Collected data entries
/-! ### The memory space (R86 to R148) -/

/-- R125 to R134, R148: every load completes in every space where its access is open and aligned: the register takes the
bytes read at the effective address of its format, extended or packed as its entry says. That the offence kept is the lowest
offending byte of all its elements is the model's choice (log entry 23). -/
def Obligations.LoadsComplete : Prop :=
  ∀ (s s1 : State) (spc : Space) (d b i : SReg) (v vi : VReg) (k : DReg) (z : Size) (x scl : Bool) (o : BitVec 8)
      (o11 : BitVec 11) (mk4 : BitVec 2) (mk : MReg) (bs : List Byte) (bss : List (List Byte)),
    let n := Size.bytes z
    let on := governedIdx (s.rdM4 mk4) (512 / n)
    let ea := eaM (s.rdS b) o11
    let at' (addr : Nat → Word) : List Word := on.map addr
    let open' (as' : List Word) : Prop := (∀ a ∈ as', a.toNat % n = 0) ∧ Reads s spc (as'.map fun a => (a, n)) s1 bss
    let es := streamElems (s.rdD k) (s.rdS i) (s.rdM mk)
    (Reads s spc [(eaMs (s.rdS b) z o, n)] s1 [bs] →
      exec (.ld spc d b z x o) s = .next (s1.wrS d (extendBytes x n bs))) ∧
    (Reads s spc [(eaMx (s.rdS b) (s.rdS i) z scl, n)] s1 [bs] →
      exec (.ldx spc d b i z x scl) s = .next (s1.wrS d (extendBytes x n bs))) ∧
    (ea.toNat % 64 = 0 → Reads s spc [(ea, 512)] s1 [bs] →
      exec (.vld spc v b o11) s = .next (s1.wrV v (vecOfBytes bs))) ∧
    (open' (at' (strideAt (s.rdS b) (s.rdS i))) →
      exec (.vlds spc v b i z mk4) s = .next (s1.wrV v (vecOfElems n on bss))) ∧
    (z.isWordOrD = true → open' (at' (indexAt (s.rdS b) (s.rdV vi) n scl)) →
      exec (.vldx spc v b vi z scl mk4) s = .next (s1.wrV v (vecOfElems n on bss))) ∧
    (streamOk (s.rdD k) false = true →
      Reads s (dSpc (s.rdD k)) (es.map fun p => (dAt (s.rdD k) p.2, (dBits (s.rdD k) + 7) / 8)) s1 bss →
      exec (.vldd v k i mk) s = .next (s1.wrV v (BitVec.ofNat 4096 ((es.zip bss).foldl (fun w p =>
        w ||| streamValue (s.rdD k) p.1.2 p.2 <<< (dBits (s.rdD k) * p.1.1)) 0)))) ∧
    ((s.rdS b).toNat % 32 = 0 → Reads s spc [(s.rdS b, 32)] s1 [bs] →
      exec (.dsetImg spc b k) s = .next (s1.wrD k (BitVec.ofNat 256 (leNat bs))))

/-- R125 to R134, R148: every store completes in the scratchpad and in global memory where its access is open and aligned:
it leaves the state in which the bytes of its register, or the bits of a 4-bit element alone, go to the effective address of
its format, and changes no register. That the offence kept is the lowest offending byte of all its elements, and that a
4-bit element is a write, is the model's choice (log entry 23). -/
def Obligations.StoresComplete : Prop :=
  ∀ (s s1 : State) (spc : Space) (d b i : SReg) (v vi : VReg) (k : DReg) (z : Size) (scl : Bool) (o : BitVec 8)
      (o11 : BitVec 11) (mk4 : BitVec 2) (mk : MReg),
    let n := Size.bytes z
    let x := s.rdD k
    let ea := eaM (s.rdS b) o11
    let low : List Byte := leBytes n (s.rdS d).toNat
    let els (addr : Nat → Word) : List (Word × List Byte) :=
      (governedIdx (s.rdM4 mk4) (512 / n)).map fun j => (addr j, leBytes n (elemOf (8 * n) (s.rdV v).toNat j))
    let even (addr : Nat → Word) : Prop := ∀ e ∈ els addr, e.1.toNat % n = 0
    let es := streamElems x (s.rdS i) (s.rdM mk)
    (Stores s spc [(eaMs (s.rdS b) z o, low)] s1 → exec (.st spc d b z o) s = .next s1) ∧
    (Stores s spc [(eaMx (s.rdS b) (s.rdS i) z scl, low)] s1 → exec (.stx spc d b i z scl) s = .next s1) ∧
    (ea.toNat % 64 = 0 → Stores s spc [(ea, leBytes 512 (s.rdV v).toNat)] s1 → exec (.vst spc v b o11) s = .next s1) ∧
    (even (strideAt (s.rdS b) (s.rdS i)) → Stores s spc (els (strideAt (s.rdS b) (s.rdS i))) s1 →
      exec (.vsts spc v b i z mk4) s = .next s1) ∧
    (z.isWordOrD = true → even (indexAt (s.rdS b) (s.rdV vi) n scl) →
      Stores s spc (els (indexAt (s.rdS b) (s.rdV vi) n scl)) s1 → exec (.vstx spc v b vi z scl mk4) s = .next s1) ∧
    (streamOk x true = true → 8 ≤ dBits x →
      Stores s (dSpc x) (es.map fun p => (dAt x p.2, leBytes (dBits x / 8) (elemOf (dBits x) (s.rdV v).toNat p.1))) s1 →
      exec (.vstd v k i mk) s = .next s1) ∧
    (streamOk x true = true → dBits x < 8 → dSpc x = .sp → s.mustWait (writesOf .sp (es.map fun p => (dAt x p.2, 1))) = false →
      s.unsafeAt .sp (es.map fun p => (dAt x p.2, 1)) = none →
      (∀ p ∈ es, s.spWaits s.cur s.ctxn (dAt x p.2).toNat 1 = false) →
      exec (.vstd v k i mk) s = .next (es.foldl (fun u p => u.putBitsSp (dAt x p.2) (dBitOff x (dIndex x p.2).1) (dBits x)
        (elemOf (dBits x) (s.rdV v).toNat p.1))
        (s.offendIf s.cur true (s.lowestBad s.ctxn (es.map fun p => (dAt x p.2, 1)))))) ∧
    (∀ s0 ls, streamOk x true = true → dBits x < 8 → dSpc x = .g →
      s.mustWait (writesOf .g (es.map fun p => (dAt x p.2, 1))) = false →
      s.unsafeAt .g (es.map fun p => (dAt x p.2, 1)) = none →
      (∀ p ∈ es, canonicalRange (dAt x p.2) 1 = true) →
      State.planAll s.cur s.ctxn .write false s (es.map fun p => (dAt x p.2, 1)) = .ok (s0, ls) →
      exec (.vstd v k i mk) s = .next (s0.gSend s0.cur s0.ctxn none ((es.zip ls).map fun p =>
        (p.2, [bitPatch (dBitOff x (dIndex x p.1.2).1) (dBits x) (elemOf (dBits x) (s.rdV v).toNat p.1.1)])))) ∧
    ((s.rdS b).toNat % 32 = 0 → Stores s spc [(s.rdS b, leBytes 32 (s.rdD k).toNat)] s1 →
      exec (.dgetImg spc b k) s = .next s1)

- [TASK PROMPT]
After locating the line holding "s.unsafeAt .sp (es.map" above, output exactly that line and every line after it through the line holding "s.mustWait (writesOf .g". Include nothing else.

- [ANSWER BOX]
      s.unsafeAt .sp (es.map fun p => (dAt x p.2, 1)) = none →
      (∀ p ∈ es, s.spWaits s.cur s.ctxn (dAt x p.2).toNat 1 = false) →
      exec (.vstd v k i mk) s = .next (es.foldl (fun u p => u.putBitsSp (dAt x p.2) (dBitOff x (dIndex x p.2).1) (dBits x)
        (elemOf (dBits x) (s.rdV v).toNat p.1))
        (s.offendIf s.cur true (s.lowestBad s.ctxn (es.map fun p => (dAt x p.2, 1)))))) ∧
    (∀ s0 ls, streamOk x true = true → dBits x < 8 → dSpc x = .g →
      s.mustWait (writesOf .g (es.map fun p => (dAt x p.2, 1))) = false →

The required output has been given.